> [SOURCE MATERIAL]
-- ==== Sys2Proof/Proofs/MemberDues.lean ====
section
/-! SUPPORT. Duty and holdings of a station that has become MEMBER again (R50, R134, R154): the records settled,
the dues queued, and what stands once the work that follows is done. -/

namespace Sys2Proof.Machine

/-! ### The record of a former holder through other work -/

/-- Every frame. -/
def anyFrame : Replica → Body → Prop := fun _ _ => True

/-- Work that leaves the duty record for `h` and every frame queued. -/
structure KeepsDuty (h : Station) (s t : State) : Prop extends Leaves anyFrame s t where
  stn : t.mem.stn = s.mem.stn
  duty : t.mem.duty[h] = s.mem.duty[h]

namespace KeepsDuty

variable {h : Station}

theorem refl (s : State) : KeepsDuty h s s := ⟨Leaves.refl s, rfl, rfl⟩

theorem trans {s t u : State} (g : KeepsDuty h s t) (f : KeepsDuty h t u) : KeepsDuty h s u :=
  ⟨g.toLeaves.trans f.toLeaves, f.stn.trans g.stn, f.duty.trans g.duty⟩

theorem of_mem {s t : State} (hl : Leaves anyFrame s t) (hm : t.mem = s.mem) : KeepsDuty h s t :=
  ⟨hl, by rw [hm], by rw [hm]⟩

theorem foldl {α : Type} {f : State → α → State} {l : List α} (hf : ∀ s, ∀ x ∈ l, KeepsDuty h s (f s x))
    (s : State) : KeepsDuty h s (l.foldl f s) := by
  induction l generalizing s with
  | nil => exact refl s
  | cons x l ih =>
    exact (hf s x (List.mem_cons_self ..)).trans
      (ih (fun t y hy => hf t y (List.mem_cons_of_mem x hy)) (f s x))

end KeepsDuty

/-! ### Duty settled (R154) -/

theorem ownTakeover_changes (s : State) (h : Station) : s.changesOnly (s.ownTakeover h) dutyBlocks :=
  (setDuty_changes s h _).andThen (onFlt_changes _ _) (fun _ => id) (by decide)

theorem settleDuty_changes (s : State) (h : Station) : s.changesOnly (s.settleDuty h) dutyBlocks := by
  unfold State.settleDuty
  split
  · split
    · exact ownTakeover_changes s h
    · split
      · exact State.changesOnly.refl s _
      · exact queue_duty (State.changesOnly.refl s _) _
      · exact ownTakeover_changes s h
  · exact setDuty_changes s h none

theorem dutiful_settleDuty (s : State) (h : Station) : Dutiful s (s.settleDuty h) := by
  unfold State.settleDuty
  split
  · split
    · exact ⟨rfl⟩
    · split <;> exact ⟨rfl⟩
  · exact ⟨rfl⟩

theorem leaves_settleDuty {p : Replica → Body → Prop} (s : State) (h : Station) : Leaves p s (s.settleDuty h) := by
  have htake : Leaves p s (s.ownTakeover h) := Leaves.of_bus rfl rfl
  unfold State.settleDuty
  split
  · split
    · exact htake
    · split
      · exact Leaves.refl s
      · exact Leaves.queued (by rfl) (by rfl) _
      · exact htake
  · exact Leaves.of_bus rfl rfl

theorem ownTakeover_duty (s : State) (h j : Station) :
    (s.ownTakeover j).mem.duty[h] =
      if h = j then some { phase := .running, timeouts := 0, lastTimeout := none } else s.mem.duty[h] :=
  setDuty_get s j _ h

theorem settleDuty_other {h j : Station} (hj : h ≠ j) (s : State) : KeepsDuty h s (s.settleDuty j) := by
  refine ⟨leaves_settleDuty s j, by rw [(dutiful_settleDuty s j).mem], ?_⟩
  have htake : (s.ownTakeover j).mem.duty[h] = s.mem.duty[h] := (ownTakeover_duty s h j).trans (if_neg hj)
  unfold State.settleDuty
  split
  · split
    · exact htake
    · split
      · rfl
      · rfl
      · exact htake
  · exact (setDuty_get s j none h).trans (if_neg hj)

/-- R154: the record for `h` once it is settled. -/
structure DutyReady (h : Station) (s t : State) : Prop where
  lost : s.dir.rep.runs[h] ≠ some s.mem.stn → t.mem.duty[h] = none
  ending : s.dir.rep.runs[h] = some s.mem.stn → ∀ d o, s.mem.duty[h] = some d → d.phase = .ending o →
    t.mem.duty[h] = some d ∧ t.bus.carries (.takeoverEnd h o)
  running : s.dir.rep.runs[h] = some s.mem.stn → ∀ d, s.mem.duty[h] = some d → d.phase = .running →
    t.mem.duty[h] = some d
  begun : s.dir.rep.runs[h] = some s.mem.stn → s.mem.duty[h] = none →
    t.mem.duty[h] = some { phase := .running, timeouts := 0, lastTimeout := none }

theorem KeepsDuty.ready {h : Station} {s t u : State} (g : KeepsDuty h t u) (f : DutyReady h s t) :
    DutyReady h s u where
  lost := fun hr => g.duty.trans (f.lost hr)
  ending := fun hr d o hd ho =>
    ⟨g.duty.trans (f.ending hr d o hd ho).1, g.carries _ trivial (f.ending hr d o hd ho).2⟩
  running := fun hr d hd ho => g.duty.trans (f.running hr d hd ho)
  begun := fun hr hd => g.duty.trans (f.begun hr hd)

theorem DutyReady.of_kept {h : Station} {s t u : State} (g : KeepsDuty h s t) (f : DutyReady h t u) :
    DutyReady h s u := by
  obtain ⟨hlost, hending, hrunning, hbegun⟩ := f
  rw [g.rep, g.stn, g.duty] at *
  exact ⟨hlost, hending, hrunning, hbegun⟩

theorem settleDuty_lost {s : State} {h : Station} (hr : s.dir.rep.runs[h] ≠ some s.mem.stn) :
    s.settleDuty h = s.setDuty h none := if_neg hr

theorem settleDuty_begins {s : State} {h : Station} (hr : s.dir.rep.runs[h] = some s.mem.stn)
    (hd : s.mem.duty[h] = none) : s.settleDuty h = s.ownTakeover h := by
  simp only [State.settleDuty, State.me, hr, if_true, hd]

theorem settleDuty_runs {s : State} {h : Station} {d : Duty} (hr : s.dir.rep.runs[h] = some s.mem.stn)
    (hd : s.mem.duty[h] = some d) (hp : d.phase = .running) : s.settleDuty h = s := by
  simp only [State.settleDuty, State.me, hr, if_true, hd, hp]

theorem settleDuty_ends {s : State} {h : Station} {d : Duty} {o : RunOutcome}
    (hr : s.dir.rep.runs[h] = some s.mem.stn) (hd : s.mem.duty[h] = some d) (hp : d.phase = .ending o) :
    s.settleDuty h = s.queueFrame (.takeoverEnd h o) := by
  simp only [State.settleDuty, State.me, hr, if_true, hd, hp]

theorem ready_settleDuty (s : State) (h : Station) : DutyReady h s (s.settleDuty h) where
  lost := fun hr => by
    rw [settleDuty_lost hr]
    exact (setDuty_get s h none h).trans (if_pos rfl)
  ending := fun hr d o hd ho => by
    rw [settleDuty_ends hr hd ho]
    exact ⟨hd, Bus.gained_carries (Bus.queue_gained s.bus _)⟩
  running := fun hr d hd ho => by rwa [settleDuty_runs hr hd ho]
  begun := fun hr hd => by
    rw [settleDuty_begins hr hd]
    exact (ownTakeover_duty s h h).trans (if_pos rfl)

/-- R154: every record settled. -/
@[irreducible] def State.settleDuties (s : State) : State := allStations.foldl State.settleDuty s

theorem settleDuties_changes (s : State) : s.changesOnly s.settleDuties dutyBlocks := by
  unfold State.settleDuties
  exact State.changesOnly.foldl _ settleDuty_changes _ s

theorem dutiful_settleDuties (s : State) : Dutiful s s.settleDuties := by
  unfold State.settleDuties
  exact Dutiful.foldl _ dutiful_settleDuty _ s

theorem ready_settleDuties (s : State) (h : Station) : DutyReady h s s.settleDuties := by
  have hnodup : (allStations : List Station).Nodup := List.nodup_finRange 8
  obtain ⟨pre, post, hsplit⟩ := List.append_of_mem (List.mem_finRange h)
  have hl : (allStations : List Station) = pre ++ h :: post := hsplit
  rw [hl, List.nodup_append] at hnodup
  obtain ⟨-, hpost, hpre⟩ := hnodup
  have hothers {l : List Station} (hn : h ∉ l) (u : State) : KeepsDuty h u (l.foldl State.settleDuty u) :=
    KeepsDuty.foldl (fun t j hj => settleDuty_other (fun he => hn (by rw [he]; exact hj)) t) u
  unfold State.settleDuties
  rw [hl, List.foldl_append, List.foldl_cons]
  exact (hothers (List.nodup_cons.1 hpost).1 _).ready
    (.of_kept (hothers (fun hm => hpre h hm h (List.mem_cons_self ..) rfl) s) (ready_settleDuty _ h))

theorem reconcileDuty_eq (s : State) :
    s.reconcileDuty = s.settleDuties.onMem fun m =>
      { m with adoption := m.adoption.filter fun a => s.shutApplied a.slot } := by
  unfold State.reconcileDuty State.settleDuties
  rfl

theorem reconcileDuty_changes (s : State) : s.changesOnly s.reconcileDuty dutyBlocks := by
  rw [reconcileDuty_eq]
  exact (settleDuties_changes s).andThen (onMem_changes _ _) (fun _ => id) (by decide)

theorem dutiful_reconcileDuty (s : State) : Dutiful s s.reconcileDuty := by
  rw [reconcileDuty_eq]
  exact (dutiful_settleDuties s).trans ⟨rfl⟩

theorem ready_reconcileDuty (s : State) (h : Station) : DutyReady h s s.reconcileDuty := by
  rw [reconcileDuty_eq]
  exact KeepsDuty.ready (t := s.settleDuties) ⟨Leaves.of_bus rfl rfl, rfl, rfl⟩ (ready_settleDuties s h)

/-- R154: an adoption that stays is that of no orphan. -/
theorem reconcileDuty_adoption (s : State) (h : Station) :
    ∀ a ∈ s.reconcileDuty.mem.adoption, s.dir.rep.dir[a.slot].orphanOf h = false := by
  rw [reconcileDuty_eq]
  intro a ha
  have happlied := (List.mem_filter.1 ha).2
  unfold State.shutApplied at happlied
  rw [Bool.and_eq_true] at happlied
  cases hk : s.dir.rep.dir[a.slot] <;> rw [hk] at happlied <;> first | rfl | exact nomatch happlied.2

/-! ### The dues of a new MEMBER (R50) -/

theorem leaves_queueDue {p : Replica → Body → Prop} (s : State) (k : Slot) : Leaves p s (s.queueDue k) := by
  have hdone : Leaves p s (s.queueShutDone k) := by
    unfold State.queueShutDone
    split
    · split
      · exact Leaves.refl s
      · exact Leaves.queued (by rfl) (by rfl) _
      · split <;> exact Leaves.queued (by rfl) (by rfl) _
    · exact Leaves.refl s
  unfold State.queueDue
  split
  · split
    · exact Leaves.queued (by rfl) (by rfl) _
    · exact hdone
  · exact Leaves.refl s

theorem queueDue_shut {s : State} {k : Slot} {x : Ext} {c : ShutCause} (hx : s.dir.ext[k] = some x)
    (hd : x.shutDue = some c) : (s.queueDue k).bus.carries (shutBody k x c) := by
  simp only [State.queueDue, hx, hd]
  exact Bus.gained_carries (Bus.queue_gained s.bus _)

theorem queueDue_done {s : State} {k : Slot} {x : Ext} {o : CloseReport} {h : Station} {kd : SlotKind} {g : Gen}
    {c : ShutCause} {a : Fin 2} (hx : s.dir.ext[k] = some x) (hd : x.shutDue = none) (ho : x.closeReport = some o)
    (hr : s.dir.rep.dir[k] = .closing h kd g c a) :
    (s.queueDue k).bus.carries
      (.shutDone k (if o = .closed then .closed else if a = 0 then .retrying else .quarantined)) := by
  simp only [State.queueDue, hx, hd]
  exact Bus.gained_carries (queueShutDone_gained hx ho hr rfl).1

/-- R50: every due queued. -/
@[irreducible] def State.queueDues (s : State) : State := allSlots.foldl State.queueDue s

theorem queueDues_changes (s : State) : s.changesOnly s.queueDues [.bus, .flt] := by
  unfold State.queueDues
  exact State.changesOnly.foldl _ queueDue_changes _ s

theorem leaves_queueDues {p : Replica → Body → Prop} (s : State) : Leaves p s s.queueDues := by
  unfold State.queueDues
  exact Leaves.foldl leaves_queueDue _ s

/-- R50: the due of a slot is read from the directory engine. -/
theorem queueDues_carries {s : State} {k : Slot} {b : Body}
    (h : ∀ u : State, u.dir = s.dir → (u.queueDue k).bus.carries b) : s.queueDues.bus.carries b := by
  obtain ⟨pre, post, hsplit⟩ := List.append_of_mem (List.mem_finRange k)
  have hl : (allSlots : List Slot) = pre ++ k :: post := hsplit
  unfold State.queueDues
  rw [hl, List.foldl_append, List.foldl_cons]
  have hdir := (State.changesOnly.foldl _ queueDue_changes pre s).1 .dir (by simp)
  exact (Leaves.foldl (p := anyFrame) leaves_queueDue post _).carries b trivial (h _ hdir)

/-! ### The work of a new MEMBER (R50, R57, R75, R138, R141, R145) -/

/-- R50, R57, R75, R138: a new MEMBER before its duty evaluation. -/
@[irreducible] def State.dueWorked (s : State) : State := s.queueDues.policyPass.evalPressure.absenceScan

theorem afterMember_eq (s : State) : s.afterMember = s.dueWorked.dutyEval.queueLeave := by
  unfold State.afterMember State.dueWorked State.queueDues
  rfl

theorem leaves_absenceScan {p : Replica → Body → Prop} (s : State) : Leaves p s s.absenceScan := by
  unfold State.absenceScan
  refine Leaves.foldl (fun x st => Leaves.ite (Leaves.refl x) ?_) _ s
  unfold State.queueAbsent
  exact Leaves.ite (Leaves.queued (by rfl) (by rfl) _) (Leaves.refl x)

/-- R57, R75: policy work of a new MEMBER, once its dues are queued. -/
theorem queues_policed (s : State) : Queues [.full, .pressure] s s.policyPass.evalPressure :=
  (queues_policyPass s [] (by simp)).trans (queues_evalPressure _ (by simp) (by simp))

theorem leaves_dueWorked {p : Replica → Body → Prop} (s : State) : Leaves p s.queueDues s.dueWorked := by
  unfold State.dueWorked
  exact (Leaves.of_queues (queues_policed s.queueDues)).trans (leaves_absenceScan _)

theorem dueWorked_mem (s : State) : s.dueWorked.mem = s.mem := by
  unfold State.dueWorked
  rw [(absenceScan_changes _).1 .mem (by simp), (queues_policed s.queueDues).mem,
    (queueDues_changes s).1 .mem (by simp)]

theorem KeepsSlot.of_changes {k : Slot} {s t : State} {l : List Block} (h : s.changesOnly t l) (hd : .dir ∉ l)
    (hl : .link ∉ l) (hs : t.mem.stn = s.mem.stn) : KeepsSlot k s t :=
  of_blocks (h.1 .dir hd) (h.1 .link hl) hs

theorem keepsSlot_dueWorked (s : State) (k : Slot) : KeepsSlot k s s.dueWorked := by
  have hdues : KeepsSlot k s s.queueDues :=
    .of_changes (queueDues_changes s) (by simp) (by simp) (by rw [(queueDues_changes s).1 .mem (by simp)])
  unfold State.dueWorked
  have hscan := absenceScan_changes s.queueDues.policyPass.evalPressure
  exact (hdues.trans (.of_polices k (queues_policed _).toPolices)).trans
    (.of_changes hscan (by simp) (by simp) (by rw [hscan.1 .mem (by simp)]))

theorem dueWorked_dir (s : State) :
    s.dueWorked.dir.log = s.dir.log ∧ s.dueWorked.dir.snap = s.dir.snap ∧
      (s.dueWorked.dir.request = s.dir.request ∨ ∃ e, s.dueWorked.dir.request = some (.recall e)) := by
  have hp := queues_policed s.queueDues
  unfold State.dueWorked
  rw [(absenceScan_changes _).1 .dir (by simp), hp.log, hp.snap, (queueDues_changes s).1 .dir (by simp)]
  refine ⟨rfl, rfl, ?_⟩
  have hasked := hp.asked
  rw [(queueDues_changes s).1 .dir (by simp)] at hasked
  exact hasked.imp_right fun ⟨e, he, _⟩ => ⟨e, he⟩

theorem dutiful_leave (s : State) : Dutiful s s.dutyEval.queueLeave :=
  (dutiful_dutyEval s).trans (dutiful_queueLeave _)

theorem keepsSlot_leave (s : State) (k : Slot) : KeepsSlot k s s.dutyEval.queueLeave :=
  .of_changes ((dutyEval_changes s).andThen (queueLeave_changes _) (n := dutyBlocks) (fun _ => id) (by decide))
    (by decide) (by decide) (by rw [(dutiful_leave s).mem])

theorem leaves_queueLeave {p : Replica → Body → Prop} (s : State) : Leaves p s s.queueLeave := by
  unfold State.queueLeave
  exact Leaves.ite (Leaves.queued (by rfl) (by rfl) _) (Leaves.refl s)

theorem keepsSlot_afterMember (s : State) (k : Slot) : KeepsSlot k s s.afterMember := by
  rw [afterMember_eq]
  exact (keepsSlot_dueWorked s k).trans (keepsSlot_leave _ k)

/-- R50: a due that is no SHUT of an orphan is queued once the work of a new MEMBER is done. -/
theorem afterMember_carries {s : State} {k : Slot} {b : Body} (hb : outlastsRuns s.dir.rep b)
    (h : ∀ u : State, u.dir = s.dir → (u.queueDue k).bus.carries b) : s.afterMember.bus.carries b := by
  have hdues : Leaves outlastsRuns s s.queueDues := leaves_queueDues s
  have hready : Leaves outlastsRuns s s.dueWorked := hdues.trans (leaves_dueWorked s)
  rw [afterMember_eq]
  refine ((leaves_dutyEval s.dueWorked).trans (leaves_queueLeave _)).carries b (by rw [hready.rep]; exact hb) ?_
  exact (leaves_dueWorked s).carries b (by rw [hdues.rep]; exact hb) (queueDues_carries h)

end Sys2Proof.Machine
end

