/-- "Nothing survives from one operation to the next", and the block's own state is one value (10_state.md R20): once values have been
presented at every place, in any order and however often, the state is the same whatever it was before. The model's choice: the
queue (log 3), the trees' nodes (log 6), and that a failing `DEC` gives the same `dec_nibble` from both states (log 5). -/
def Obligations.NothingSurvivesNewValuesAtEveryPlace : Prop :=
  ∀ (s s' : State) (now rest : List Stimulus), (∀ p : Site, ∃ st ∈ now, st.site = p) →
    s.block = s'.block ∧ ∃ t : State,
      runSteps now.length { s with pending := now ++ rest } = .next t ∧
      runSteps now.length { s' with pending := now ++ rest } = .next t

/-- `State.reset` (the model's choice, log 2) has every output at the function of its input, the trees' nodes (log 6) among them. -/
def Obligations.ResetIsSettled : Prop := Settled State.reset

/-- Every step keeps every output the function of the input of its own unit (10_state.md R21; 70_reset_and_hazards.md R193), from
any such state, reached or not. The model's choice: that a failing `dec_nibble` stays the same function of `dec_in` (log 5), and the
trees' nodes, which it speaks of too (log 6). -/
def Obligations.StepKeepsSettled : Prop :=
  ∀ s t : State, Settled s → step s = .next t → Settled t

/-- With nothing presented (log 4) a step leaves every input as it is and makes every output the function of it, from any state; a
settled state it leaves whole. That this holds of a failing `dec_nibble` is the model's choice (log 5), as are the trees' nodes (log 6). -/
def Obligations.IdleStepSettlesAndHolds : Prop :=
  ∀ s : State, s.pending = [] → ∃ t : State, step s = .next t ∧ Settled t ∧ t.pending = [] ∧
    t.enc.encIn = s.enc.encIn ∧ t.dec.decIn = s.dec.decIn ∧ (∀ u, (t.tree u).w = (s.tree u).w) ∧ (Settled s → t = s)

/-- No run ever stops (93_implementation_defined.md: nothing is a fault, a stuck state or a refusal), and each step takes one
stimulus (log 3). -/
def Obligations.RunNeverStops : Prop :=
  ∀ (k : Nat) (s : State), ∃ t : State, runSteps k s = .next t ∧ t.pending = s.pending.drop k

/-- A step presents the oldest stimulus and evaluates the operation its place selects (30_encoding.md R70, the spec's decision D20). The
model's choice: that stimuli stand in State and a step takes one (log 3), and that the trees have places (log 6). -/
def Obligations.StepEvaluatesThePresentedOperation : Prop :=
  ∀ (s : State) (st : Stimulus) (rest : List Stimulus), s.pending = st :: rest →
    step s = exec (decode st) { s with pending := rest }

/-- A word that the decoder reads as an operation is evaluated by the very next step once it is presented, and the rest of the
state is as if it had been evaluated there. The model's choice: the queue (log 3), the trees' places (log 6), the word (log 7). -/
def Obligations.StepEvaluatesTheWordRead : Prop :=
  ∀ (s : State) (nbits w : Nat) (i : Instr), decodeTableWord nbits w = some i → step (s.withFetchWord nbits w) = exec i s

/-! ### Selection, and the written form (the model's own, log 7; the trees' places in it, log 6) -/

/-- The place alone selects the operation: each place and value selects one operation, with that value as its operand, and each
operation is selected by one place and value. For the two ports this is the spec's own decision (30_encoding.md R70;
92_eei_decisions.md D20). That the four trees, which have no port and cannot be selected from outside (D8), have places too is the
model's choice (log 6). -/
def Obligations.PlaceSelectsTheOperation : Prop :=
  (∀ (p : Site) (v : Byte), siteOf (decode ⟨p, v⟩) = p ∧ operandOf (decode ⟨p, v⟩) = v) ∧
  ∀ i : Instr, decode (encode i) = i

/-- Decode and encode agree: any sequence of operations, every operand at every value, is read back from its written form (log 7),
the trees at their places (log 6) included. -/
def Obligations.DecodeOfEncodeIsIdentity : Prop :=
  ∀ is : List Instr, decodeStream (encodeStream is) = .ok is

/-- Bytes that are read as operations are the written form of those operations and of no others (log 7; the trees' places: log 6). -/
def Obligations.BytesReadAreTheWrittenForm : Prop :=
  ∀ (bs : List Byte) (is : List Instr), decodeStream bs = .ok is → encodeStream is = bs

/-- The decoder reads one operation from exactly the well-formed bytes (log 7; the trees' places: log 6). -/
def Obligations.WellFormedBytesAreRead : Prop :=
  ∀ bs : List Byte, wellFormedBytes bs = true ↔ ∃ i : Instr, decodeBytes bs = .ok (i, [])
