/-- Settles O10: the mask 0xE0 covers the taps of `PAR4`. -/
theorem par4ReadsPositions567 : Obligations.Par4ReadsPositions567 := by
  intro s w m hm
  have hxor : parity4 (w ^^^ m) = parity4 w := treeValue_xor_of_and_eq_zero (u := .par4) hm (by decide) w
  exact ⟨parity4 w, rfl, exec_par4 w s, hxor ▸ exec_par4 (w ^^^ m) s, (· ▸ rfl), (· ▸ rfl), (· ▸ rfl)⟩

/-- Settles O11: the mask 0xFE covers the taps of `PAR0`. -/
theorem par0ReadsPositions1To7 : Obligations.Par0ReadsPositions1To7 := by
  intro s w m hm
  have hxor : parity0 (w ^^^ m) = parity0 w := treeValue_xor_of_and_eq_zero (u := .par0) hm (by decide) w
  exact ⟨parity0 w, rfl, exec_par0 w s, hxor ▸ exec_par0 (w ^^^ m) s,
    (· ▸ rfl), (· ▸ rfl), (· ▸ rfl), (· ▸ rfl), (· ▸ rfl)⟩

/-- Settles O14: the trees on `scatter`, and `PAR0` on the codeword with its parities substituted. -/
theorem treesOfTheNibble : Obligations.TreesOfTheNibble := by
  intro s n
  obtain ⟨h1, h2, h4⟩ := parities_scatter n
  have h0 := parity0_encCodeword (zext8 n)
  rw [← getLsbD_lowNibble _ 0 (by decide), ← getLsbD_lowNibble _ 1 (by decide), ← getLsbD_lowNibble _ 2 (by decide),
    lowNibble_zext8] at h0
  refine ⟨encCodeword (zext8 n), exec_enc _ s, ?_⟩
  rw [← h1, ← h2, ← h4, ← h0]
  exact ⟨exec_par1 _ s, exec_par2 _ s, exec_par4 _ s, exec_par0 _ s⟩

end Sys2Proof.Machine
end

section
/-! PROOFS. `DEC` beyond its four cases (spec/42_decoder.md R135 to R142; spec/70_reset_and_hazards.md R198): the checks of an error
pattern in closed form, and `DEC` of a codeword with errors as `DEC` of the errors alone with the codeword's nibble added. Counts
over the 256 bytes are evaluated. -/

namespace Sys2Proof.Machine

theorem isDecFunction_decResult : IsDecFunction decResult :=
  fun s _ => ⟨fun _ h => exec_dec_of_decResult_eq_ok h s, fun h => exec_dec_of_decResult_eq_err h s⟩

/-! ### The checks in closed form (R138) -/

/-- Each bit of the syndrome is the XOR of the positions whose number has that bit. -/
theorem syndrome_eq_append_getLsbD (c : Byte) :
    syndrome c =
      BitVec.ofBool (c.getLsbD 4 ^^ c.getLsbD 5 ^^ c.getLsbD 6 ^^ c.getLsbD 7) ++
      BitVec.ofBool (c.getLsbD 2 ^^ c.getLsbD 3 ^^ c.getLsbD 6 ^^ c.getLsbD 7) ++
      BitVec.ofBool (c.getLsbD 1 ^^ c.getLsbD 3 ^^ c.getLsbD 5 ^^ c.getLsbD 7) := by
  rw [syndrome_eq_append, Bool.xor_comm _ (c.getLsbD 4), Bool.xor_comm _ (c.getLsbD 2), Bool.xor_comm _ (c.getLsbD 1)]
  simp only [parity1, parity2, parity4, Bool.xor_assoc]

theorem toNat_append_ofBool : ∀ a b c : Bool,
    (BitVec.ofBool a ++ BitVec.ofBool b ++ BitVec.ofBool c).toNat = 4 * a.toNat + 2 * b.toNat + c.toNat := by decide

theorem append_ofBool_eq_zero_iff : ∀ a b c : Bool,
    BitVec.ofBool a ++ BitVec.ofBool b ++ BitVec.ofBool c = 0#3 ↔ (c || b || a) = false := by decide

> [WHAT NEEDS TO BE DONE] Going back to the entries above, set down exactly the lines that begin at the one with "p s (s.settleDuty h) := by" and end at the one with "running := fun hr d hd ho => g.duty.trans", both included, and nothing else.

> [TASK RESULT]
theorem leaves_settleDuty {p : Replica → Body → Prop} (s : State) (h : Station) : Leaves p s (s.settleDuty h) := by
  have htake : Leaves p s (s.ownTakeover h) := Leaves.of_bus rfl rfl
  unfold State.settleDuty
  split
  · split
    · exact htake
    · split
      · exact Leaves.refl s
      · exact Leaves.queued (by rfl) (by rfl) _
      · exact htake
  · exact Leaves.of_bus rfl rfl

theorem ownTakeover_duty (s : State) (h j : Station) :
    (s.ownTakeover j).mem.duty[h] =
      if h = j then some { phase := .running, timeouts := 0, lastTimeout := none } else s.mem.duty[h] :=
  setDuty_get s j _ h

theorem settleDuty_other {h j : Station} (hj : h ≠ j) (s : State) : KeepsDuty h s (s.settleDuty j) := by
  refine ⟨leaves_settleDuty s j, by rw [(dutiful_settleDuty s j).mem], ?_⟩
  have htake : (s.ownTakeover j).mem.duty[h] = s.mem.duty[h] := (ownTakeover_duty s h j).trans (if_neg hj)
  unfold State.settleDuty
  split
  · split
    · exact htake
    · split
      · rfl
      · rfl
      · exact htake
  · exact (setDuty_get s j none h).trans (if_neg hj)

/-- R154: the record for `h` once it is settled. -/
structure DutyReady (h : Station) (s t : State) : Prop where
  lost : s.dir.rep.runs[h] ≠ some s.mem.stn → t.mem.duty[h] = none
  ending : s.dir.rep.runs[h] = some s.mem.stn → ∀ d o, s.mem.duty[h] = some d → d.phase = .ending o →
    t.mem.duty[h] = some d ∧ t.bus.carries (.takeoverEnd h o)
  running : s.dir.rep.runs[h] = some s.mem.stn → ∀ d, s.mem.duty[h] = some d → d.phase = .running →
    t.mem.duty[h] = some d
  begun : s.dir.rep.runs[h] = some s.mem.stn → s.mem.duty[h] = none →
    t.mem.duty[h] = some { phase := .running, timeouts := 0, lastTimeout := none }

theorem KeepsDuty.ready {h : Station} {s t u : State} (g : KeepsDuty h t u) (f : DutyReady h s t) :
    DutyReady h s u where
  lost := fun hr => g.duty.trans (f.lost hr)
  ending := fun hr d o hd ho =>
    ⟨g.duty.trans (f.ending hr d o hd ho).1, g.carries _ trivial (f.ending hr d o hd ho).2⟩
  running := fun hr d hd ho => g.duty.trans (f.running hr d hd ho)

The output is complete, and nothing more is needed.